AUSTIN - Lee Merritt, a civil rights attorney running for Texas attorney general, recently tweeted that “Kyle Rittenhouse was not” entitled to self defense.
On Friday, a Wisconsin jury found Rittenhouse not guilty on all counts. Last summer, Rittenhouse, who was 17 at the time, fatally shot two people and injured a third during the civil unrest in Kenosha.
Following the verdict, Merritt tweeted that the “American courts are in desperate need of overhaul” and the decision “encourages vigilantism.”
“The law has never loaned the protections of self-defense to instigators of violence. This verdict is reached in contradiction to the law,” Merritt tweeted.
“Joseph Rosenbaum was entitled to self defense.
“Anthony Huber was entitled to self defense.
“Gaige Grosskreutz was entitled to self defense.
“Ahmaud Arbery was entitled to self defense.
“Cameron Lamb was entitled to self defense.
“Kyle Rittenhouse was not.
“That is the law.”
According to the Prairie State Wire, court testimony detailed how Huber and Rosenbaum were violently rioting on the streets of Kenosha on Aug. 25, 2020 when they attacked Rittenhouse, who shot them both dead.
Huber tried to hit Rittenhouse with a skateboard.
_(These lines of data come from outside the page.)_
/-- Settles O25, from the column `wr` of the control word. -/
theorem onlyTheListedInstructionsWriteMemory : Obligations.OnlyTheListedInstructionsWriteMemory := by
  intro i s t h
  have hm := exec_mem h
  refine ⟨fun hop b hb => ?store, fun hop hi b hb => ?shared, fun hop hi => ?registers, fun hop => ?unlisted⟩
  case store =>
    rw [controlWord_wr_of_store i.op hop] at hm
    rw [hm, PortUse.read_store_other _ _ hb]
  case shared =>
    rw [controlWord_wr_of_index i.op hop] at hm
    rw [hm, PortUse.read_store_other _ _ hb]
  case registers =>
    rw [hm, controlWord_wr_of_index i.op hop]
    simp [PortUse.store, PortUse.active, hi]
  case unlisted =>
    rw [hm, controlWord_wr_of_unlisted i.op hop]
    rfl

/-! ### Reads and writes of one Word -/

theorem State.memRead_memWrite (s : State) (addr b : Addr) (w : Word) :
    (s.memWrite addr w).memRead b = if addr = b then w else s.memRead b := by
  split
  · subst_vars; exact State.memRead_memWrite_same s _ w
  · exact State.memRead_memWrite_other s w (Ne.symm ‹_›)

/-- Settles O15, by induction on the writes from the last one back. -/
theorem readReturnsTheLastWriteOrZero : Obligations.ReadReturnsTheLastWriteOrZero := by
  intro writes addr
  induction writes using List.reverseRecOn with
  | nil => rfl
  | append_singleton earlier last ih =>
    rw [List.foldl_append, List.foldl_cons, List.foldl_nil, State.memRead_memWrite, ih, List.reverse_concat]
    by_cases h : last.1 = addr
    · simp [h]
    · rw [if_neg h, List.find?_cons_of_neg (by simpa using h)]

theorem datapathWrite_status_fault (cw : ControlWord) (v : Operand) (s : State) (top : Word) (t : State) :
    (datapathWrite cw v s top t).status = t.status ∧ (datapathWrite cw v s top t).fault = t.fault := by
  unfold datapathWrite
  set out := datapathAlu cw v s top
  set flagged := (t.setC (cw.c.next s.cfg.vRule out.carry s.c)).setV (cw.v.next s.cfg.vRule out.overflow s.v)
  obtain ⟨p, hp⟩ := pcStage_eq_setPc cw.pc v (cw.pc.taken s out.value) top
    (writebackStage cw.wb cw.wr v out.value flagged)
  rw [hp]
  obtain ⟨-, hw⟩ | ⟨-, hw⟩ | ⟨-, hw⟩ | ⟨m, hw⟩ := writebackStage_cases cw.wb cw.wr v out.value flagged <;> rw [hw] <;>
    exact ⟨rfl, rfl⟩

/-- No operation of class M, and no index operation, halts or uses the stack controller. -/
theorem controlWord_of_memory : ∀ op, op.operandClass = .memory ∨ op ∈ [Op.inx, .iny, .dex, .dey] →
    op ≠ .halt ∧ (controlWord op).stk = .none :=
  Op.forall_of_all (by decide)

/-- Settles O16: the laws of one write, and the column `stk`, since only the stack controller raises a fault. -/
theorem writeReplacesOneWord : Obligations.WriteReplacesOneWord := by
  refine ⟨fun s addr w => ⟨rfl, Memory.read_write_same _ _ _, fun b hb => Memory.read_write_other _ _ hb⟩,
    fun i s t hop h => ?_⟩
  obtain ⟨hne, hs⟩ := controlWord_of_memory i.op hop
  rw [exec_of_stk_none s hne hs] at h
  cases h
  simpa using datapathWrite_status_fault (controlWord i.op) i.operand s 0 s

end Sys2Proof.Machine
end

section
/-! The accesses of a step (20_memory.md R65): a fetch, then the instruction's read and write. -/
namespace Sys2Proof.Machine

/-! ### One equation per way a step goes -/

section
variable {s : State}

theorem stepAccesses_of_terminal (h : s.terminal) : stepAccesses s = [] := by
  cases hs : s.status with
  | running => exact absurd hs h
  | halted | faulted => simp [stepAccesses, hs]

theorem stepAccesses_of_pcOut (hr : s.status = .running) (hp : pcInRange s.cfg s.pc = false) :
    stepAccesses s = [] := by simp [stepAccesses, hr, hp]

theorem stepAccesses_of_unknown {u : Unknown} (hr : s.status = .running) (hp : pcInRange s.cfg s.pc = true)
    (hd : decode s.cfg s.fetchWord = .error u) : stepAccesses s = [.fetch (fetchAddr s.pc)] := by
  simp [stepAccesses, hr, hp, hd]

theorem stepAccesses_of_decode {i : Instr} (hr : s.status = .running) (hp : pcInRange s.cfg s.pc = true)
    (hd : decode s.cfg s.fetchWord = .ok i) : stepAccesses s = .fetch (fetchAddr s.pc) :: dataAccesses i s := by
  simp [stepAccesses, hr, hp, hd]

variable (hl : s.cfg.legal = true) (hr : s.status = .running)
include hl hr

theorem step_of_pcOut (hp : pcInRange s.cfg s.pc = false) :
    step s = .next (s.takeFault .outOfRangeProgramCounter none) := by
  simp [step_running hl hr, stepRunning, hp]

theorem step_of_unknown {u : Unknown} (hp : pcInRange s.cfg s.pc = true)
    (hd : decode s.cfg s.fetchWord = .error u) : step s = .next (s.unknownWord (opcField s.fetchWord)) := by
  simp [step_running hl hr, stepRunning, hp, hd]

theorem step_of_decode {i : Instr} (hp : pcInRange s.cfg s.pc = true)
    (hd : decode s.cfg s.fetchWord = .ok i) : step s = exec i s := by
  simp [step_running hl hr, stepRunning, hp, hd]
end

/-! ### The accesses of an instruction -/

/-- The data read of an instruction: at most one. -/
def dataReads (i : Instr) (s : State) : List Access :=
  if (controlWord i.op).rd.active s.cfg.indexStorage then
    [.read ((controlWord i.op).rd.addr i.operand s.cfg)]
  else []

/-- The data write of an instruction: at most one, of the ALU's value. -/
def dataWrites (i : Instr) (s : State) : List Access :=
  if (controlWord i.op).wr.active s.cfg.indexStorage then
    [.write ((controlWord i.op).wr.addr i.operand s.cfg) (datapathAlu (controlWord i.op) i.operand s 0).value]
  else []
Rosenbaum was chasing him and tried to take his rifle, the article states.
At the time, Rosenbaum was a year removed from spending 14 years in an Arizona prison for child molestation, specifically anally raping and performing oral sex on five boys aged nine to 11 years old. He had actively open cases for domestic violence against his fiance and bail jumping when he died, the article states.
Cameras that night recorded Rosenbaum swinging a chain and screaming at armed Kenosha residents protecting their property. Wisconsin court records show Huber also spent time in a Wisconsin prison, for choking his brother. He was more recently convicted of domestic abuse and disorderly conduct in 2018, the article states.